Music can generate almost instant alterations of our moods. It can take us from elation and depression and can induce moods of dissatisfaction, restlessness, or anxiety.
The problem presented to modern music aficionados is the constant availability and accessibility of music. Continually responding emotionally to music produces fluctuations in moods. For many adolescents, the persistent availability of music generates a perpetual state of arousal that produces disturbances in many of our bodily functions.
Music is thus, in her health, the teacher of perfect order, and is the voice of the obedience of angels, and the companion of the course of the spheres of heaven; and in her depravity she is also the teacher of perfect disorder and disobedience … [John Ruskin].
Sacred Music and Health
Arousal is a common physiological response evoked by music, with accompanying increases in heart-rate, respiration, glucose uptake and release of hormones.
[Studies support] the general finding that exercise is associated with state-anxiety reduction, and suggests that music during exercise may improve this effect in active but not in trained participants. Further, listening to music during exercise may prolong the participants’ exercise experience … [Journal of Sports Medicine and Physical Fitness].
The purpose of arousal is to prepare the body for action. However, arousal from music does not have an object of response when it is merely trivial entertainment.
The stress response promotes physiological and behavioral changes in threatening or taxing situations. For instance, when we are facing a potentially life-threatening situation, the brain’s stress response goes into action to enhance our focused attention, our fear and our fight-or-flight response, while inhibiting behaviors, such as feeding, sex and sleep, that might lessen the chance of immediate survival. The stress response, however, must be regulated to be neither excessive nor suboptimal; otherwise, disorders of arousal, thought and feeling emerge. [Esther M. Sternberg & Philip W. Gold, The Mind-Body Interaction in Disease, p. 2].

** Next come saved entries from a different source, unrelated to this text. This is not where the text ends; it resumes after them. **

-- ==== Sys2Proof/Machine/Operands.lean ====
section
/-! DEFINITION. Operands and the words the block emits: the fields of a frame (R21), node and register operands (R93,
R132), the instruction latched on a port (R38), response, notification and diagnostic words (R98 to R100). -/

namespace Sys2Proof.Machine

/-! ### Frames (R21) -/

/-- `id = FR[31:0]`. -/
def frameId (f : Frame) : Word32 := f.extractLsb' 0 32

/-- `data[k] = FR[39+8k : 32+8k]`, for `k = 0..7`. -/
def frameData (f : Frame) (k : Nat) : Byte := f.extractLsb' (32 + 8 * k) 8

/-- `dlc = FR[103:96]`. -/
def frameDlc (f : Frame) : Byte := f.extractLsb' 96 8

/-- The 104-bit frame with the given identifier, payload bytes `d0..d7` and length code. -/
def frameOf (id : Word32) (d0 d1 d2 d3 d4 d5 d6 d7 dlc : Byte) : Frame :=
  dlc ++ d7 ++ d6 ++ d5 ++ d4 ++ d3 ++ d2 ++ d1 ++ d0 ++ id

/-! ### Opcodes (R94) -/

/-- The commands that use their node field (R120, `uses_node`). -/
def usesNode (op : BitVec 4) : Bool :=
  match op.toNat with
  | 0x2 | 0x3 | 0x4 | 0x5 | 0x6 | 0x7 | 0x8 | 0x9 | 0xA => true
  | _ => false

/-- TRANSMIT's opcode. -/
def opTransmit : BitVec 4 := 0x3

/-- ENQUEUE's opcode. -/
def opEnqueue : BitVec 4 := 0x4

/-- DEQUEUE's opcode. -/
def opDequeue : BitVec 4 := 0x5

/-- A node operand that names no node: `>= N_NODES` (R132). -/
def badNode (c : Config) (n : NodeIdx) : Bool := decide (c.nNodes ≤ n.toNat)

/-- The first phase of an accepted command (R120). -/
def firstPhase (c : Config) (op : BitVec 4) (n : NodeIdx) : Phase :=
  if usesNode op && badNode c n then .exec
  else if op = opTransmit then .tScan
  else if op = opEnqueue ∨ op = opDequeue then .qAcq
  else .exec

/-- The instruction latched on a port, resolved to its sub-decode row (R38, R94, R97). -/
def Port.instr (q : Port) : Instr := (operationRow q.op q.aNode q.aFrame q.aOff q.aVal).subDecode

/-! ### Words the block emits -/

/-- The response word (R98): `op` at [3:0], `hit` at [4], the payload at [119:16], every other bit 0. -/
def responseWord (op : BitVec 4) (hit : Bool) (payload : Frame) : RspWord :=
  0#8 ++ payload ++ 0#11 ++ BitVec.ofBool hit ++ op

/-- The payload of a register read (R98): the value in response bits [47:16]. -/
def valuePayload (v : Word32) : Frame := v.setWidth 104

/-- The notification word (R99): the receiving node at [7:0], the frame at [111:8]. -/
def notificationWord (n : NodeIdx) (f : Frame) : NtfWord := f ++ n

/-- The conditions a diagnostic event reports (R100). -/
inductive DiagCode where
  | attachFull | attachDup | serTxDisabled | serRxDisabled | serBadRead | serBadWrite | bcBadRead | bcBadWrite
  | badOpcode | badNode
  deriving DecidableEq, Repr

/-- The code of a condition (R100). -/
def diagCode : DiagCode → BitVec 4
  | .attachFull => 0x1
  | .attachDup => 0x2
  | .serTxDisabled => 0x3
  | .serRxDisabled => 0x4
  | .serBadRead => 0x5
  | .serBadWrite => 0x6
  | .bcBadRead => 0x7
  | .bcBadWrite => 0x8
  | .badOpcode => 0x9
  | .badNode => 0xA

/-- The diagnostic event word (R100): `code` at [3:0], `info` at [35:4]. -/
def diagnosticWord (c : DiagCode) (info : Word32) : DiagWord := info ++ diagCode c

end Sys2Proof.Machine
end

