-- ==== Sys2Proof/Machine/NodeQueue.lean ====
section
/-! DEFINITION. The Node Queue family (`41_node_queue.md`): ENQUEUE and DEQUEUE. Each meaning is the next step of the
instruction in flight on the active port; the node accessed is `tgt[p]`, which Accept has set to the node operand. -/

namespace Sys2Proof.Machine

/-- ENQUEUE (R154): QAcq, the store body, QRel. -/
def execEnqueue (n : NodeIdx) (f : Frame) (s : State) : Answer :=
  match (s.port s.active).phase with
  | .exec => s.queueExec opEnqueue n
  | .qAcq => .next (s.qAcq s.active)
  | .qBody => .next (s.qBodyStore s.active f)
  | .qRel => .next ((s.unlock s.active).complete s.active opEnqueue)
  | .tScan | .tNtf | .idle => .next s

/-- DEQUEUE (R155): QAcq, the load body, QRel. -/
def execDequeue (n : NodeIdx) (s : State) : Answer :=
  match (s.port s.active).phase with
  | .exec => s.queueExec opDequeue n
  | .qAcq => .next (s.qAcq s.active)
  | .qBody => .next (s.qBodyLoad s.active)
  | .qRel => .next (s.qRelDequeue s.active)
  | .tScan | .tNtf | .idle => .next s

end Sys2Proof.Machine
end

This differs from sacred music where the arousal is directed toward specific acts of devotion and spiritual awareness. Moreover, the joy we experience from sacred music reinforces positive self-esteem and healthy social interaction.
If thou art merry, praise the Lord with singing, with music, with dancing, and with a prayer of praise and thanksgiving. [Doctrine and Covenants 136:28].

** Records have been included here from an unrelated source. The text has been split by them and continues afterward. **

-- ==== Sys2Proof/Machine/Dispatch.lean ====
section
/-! DEFINITION. The next step of the instruction in flight on the active port: one arm per constructor of Instr. -/

namespace Sys2Proof.Machine

def exec (i : Instr) (s : State) : Host.Outcome State Fault Refusal :=
  match i with
  | .init => Sys2Proof.Machine.execInit s
  | .attach n => Sys2Proof.Machine.execAttach n s
  | .transmit n f => Sys2Proof.Machine.execTransmit n f s
  | .enqueue n f => Sys2Proof.Machine.execEnqueue n f s
  | .dequeue n => Sys2Proof.Machine.execDequeue n s
  | .link n => Sys2Proof.Machine.execLink n s
  | .setnotify n => Sys2Proof.Machine.execSetnotify n s
  | .realize n => Sys2Proof.Machine.execRealize n s
  | .bcrd n off => Sys2Proof.Machine.execBcrd n off s
  | .bcwr n off val => Sys2Proof.Machine.execBcwr n off val s
  | .serrd off => Sys2Proof.Machine.execSerrd off s
  | .serwr off val => Sys2Proof.Machine.execSerwr off val s
  | .reserved0 => Sys2Proof.Machine.execReserved0 s
  | .reservedD => Sys2Proof.Machine.execReservedD s
  | .reservedE => Sys2Proof.Machine.execReservedE s
  | .reservedF => Sys2Proof.Machine.execReservedF s
  | .serrdBaud => Sys2Proof.Machine.execSerrdBaud s
  | .serwrBaud val => Sys2Proof.Machine.execSerwrBaud val s
  | .serrdStat => Sys2Proof.Machine.execSerrdStat s
  | .serwrStat val => Sys2Proof.Machine.execSerwrStat val s
  | .serrdCtrl => Sys2Proof.Machine.execSerrdCtrl s
  | .serwrCtrl val => Sys2Proof.Machine.execSerwrCtrl val s
  | .serrdData => Sys2Proof.Machine.execSerrdData s
  | .serwrData val => Sys2Proof.Machine.execSerwrData val s
  | .serrdUnknown off => Sys2Proof.Machine.execSerrdUnknown off s
  | .serwrUnknown off val => Sys2Proof.Machine.execSerwrUnknown off val s
  | .bcrdMcr n => Sys2Proof.Machine.execBcrdMcr n s
  | .bcwrMcr n val => Sys2Proof.Machine.execBcwrMcr n val s
  | .bcrdCtrl n => Sys2Proof.Machine.execBcrdCtrl n s
  | .bcwrCtrl n val => Sys2Proof.Machine.execBcwrCtrl n val s
  | .bcrdTfr n => Sys2Proof.Machine.execBcrdTfr n s
  | .bcwrTfr n val => Sys2Proof.Machine.execBcwrTfr n val s
  | .bcrdRfr n => Sys2Proof.Machine.execBcrdRfr n s
  | .bcwrRfr n val => Sys2Proof.Machine.execBcwrRfr n val s
  | .bcrdUnknown n off => Sys2Proof.Machine.execBcrdUnknown n off s
  | .bcwrUnknown n off val => Sys2Proof.Machine.execBcwrUnknown n off val s

end Sys2Proof.Machine
end

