-- ==== Sys2Proof/Tests/Slice0.lean ====
section
/-! SUPPORT. Tests. Words and results come from `spec/95_test_vectors.md` (S, E, B, Q, SR, BC, RS and P entries), from
R105 of `spec/30_encoding.md`, or from a word written out field by field as R91 and R97 place the fields. -/

namespace Sys2Proof.Tests

open Sys2Proof.Machine

/-! ### Well-formedness -/

/-- R97: an "unknown" row never names a register's offset. -/
theorem test_wf_refuses_known_serial_read : (Instr.serrdUnknown 0x10).wf = false := by decide

theorem test_wf_refuses_known_serial_write : (Instr.serwrUnknown 0x1C 5).wf = false := by decide

theorem test_wf_refuses_known_bc_read : (Instr.bcrdUnknown 1 0x00).wf = false := by decide

theorem test_wf_refuses_known_bc_write : (Instr.bcwrUnknown 1 0x0C 5).wf = false := by decide

/-- R97: a misaligned offset is an unknown offset. -/
theorem test_wf_accepts_misaligned_offsets :
    (Instr.serrdUnknown 0x15).wf = true ∧ (Instr.bcwrUnknown 0 0x02 1).wf = true := by decide

/-! ### Decoding -/

/-- E7 and P4: opcode 1 is INIT whatever the node field; the other words of formats Z and N. -/
theorem test_decode_bus_family :
    decode 0x0000_0000_0000_0000_0000_0000_0000_0091#128 = .init ∧
    decode 0x0000_abc0_0000_0000_0000_0000_0000_f012#128 = .attach 1 ∧
    decode 0x0000_0000_0000_0000_0000_0000_0000_0036#128 = .link 3 ∧
    decode 0x0000_0000_0000_0000_0000_0000_0000_0017#128 = .setnotify 1 := by decide

/-- E1 and E2: every defined bit 1, and the same with the reserved bits 1. -/
theorem test_decode_transmit_all_ones :
    decode 0x00ff_ffff_ffff_ffff_ffff_ffff_ffff_0ff3#128 =
      .transmit 255 (frameOf 0xffffffff 0xff 0xff 0xff 0xff 0xff 0xff 0xff 0xff 0xff) ∧
    decode 0xffff_ffff_ffff_ffff_ffff_ffff_ffff_fff3#128 =
      decode 0x00ff_ffff_ffff_ffff_ffff_ffff_ffff_0ff3#128 := by decide

/-- E13, E14 and R94: the four reserved opcodes. -/
theorem test_decode_reserved :
    decode 0x0000_0000_0000_0000_0000_0000_0000_0000#128 = .reserved0 ∧
    decode 0x0000_0000_0000_0000_0000_0000_0000_000d#128 = .reservedD ∧
    decode 0x0000_0000_0000_0000_0000_0000_0000_ff5e#128 = .reservedE ∧
    decode 0xffff_ffff_ffff_ffff_ffff_ffff_ffff_ffff#128 = .reservedF := by decide

/-- E3, E4 and B14. -/
theorem test_decode_node_queue_family :
    decode 0x0008_8877_6655_4433_2211_1fff_ffff_0034#128 =
      .enqueue 3 (frameOf 0x1fffffff 0x11 0x22 0x33 0x44 0x55 0x66 0x77 0x88 8) ∧
    decode 0x0003_0000_0000_0003_0201_0000_0456_1234#128 = .enqueue 35 (frameOf 0x456 1 2 3 0 0 0 0 0 3) ∧
    decode 0x0000_0000_0000_0000_0000_0000_0000_0c85#128 = .dequeue 200 := by decide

Scores of Negative Emotions
Broadway, Hollywood and Madison Avenue are crowded with talented composers who can skillfully manipulate our emotional states through music. They can play with emotional responses such as joy, sorrow, excitement, anger and sexual arousal to direct our preferences toward particular products, programs or celebrities.

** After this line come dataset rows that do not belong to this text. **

-- ==== Sys2Proof/Machine/Operands.lean ====
section
/-! DEFINITION. How operands are formed and exact integers narrowed: the signed readings and narrowings of 00_scope.md
R9, register, mask and masked-lane operands (R73, R140, R144), and lane results (41_lane_arith.md R141). -/

namespace Sys2Proof.Machine

/-- `s16(v)`: the 16-bit field whose value is `v` modulo 2^16 (R9). -/
def s16 (v : Int) : Lane := BitVec.ofInt 16 v

/-- `s32(v)`: the signed 32-bit value that agrees with `v` modulo 2^32 (R9). -/
def s32 (v : Int) : Int := (BitVec.ofInt 32 v).toInt

/-- `low_64(v)` (R9); on a signed 16-bit value it is the sign extension of 42_shuffle_act_minmax.md R183. -/
def low64 (v : Int) : Word64 := BitVec.ofInt 64 v

/-- `fit16(v)` under the parameter `LANE_OVERFLOW` (R141). -/
def fit16 (o : LaneOverflow) (v : Int) : Lane :=
  match o with
  | .wrap => s16 v
  | .saturate => s16 (max (-32768) (min 32767 v))

/-- The register `V[r]` (R20, R73). -/
def State.reg (s : State) (r : Reg) : LaneVec := s.v[r.toNat]'r.isLt

/-- The lane `V[r][i]` (R10, R20). -/
def State.lane (s : State) (r : Reg) (i : Fin 32) : Lane := (s.reg r)[i]

/-- The mask `MASK[r]` (R26, R73). -/
def State.maskOf (s : State) (r : Reg) : MaskWord := s.mask[r.toNat]'r.isLt

/-- Bit `i` of `MASK[r]`: lane `i` of `V[r]` is enabled (R8, R26). -/
def State.enabled (s : State) (r : Reg) (i : Fin 32) : Bool := (s.maskOf r).getLsbD i.val

/-- The masked source lane `i` of register `r`: `maskedOp1[i]` or `maskedOp2[i]` (R12, R140). -/
def State.masked (s : State) (r : Reg) (i : Fin 32) : Lane := if s.enabled r i then s.lane r i else 0

/-- The cell `M[row][col]` (R29). -/
def State.cell (s : State) (row col : Fin 32) : Lane := s.m[row][col]

/-- The number of elements every lane loop covers, `min(vectorLength, 32)`; it is `VL` in every legal state (R30; log 23). -/
def State.active (s : State) : Nat := min s.vl 32

/-- The register contents with the given lanes. -/
@[irreducible] def lanesOf (f : Fin 32 → Lane) : LaneVec := Vector.ofFn f

/-- A register's lanes as a writing command leaves them: `f i` below the vector length, 0 from there on (R23). -/
def tailZeroed (vl : Nat) (f : Fin 32 → Lane) : LaneVec := lanesOf fun i => if i.val < vl then f i else 0

/-- The zero-padded 32-element buffer of the masked active lanes of register `r` (43_backend_ops.md R201, R202, R205). -/
def State.maskedBuffer (s : State) (r : Reg) : LaneVec := tailZeroed s.vl (s.masked r)

/-- The matrix with the given cells. -/
@[irreducible] def matrixOf (f : Fin 32 → Fin 32 → Lane) : Matrix :=
  Vector.ofFn fun row => Vector.ofFn fun col => f row col

/-- The zero-padded square buffer: the `VL x VL` block of `M` (R205). -/
def State.matrixBuffer (s : State) : Matrix :=
  matrixOf fun row col => if row.val < s.vl ∧ col.val < s.vl then s.cell row col else 0

end Sys2Proof.Machine
end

An award-winning musical score for a film can change the expressions of an audience. Sadness, joy, surprise, fright, and disgust, along with a few tears, are easily detected on the faces of the enthralled viewer-listeners.
Are pathological or harmful emotional experiences associated with music? Most researchers would answer “yes.” Recent studies have found music to be one of the factors behind bipolar disorder or ADHD. In addition, a recent study suggests that depression among teens may be partly caused by listening to music.
Cultural messages transmitted through media affect other behaviors related to mental health, such as eating disorders and aggressive behavior. Media use may similarly contribute to the development of depression via reinforcement of cognitions and/or affective states … Other media exposures—particularly on television, in music, and in video games—are highly negative or violent, and repeated exposure to these messages may engender a negative and fearful perception of the world, which can also contribute to or exacerbate depression. [Brian A. Primack, M.D., University of Pittsburgh School of Medicine].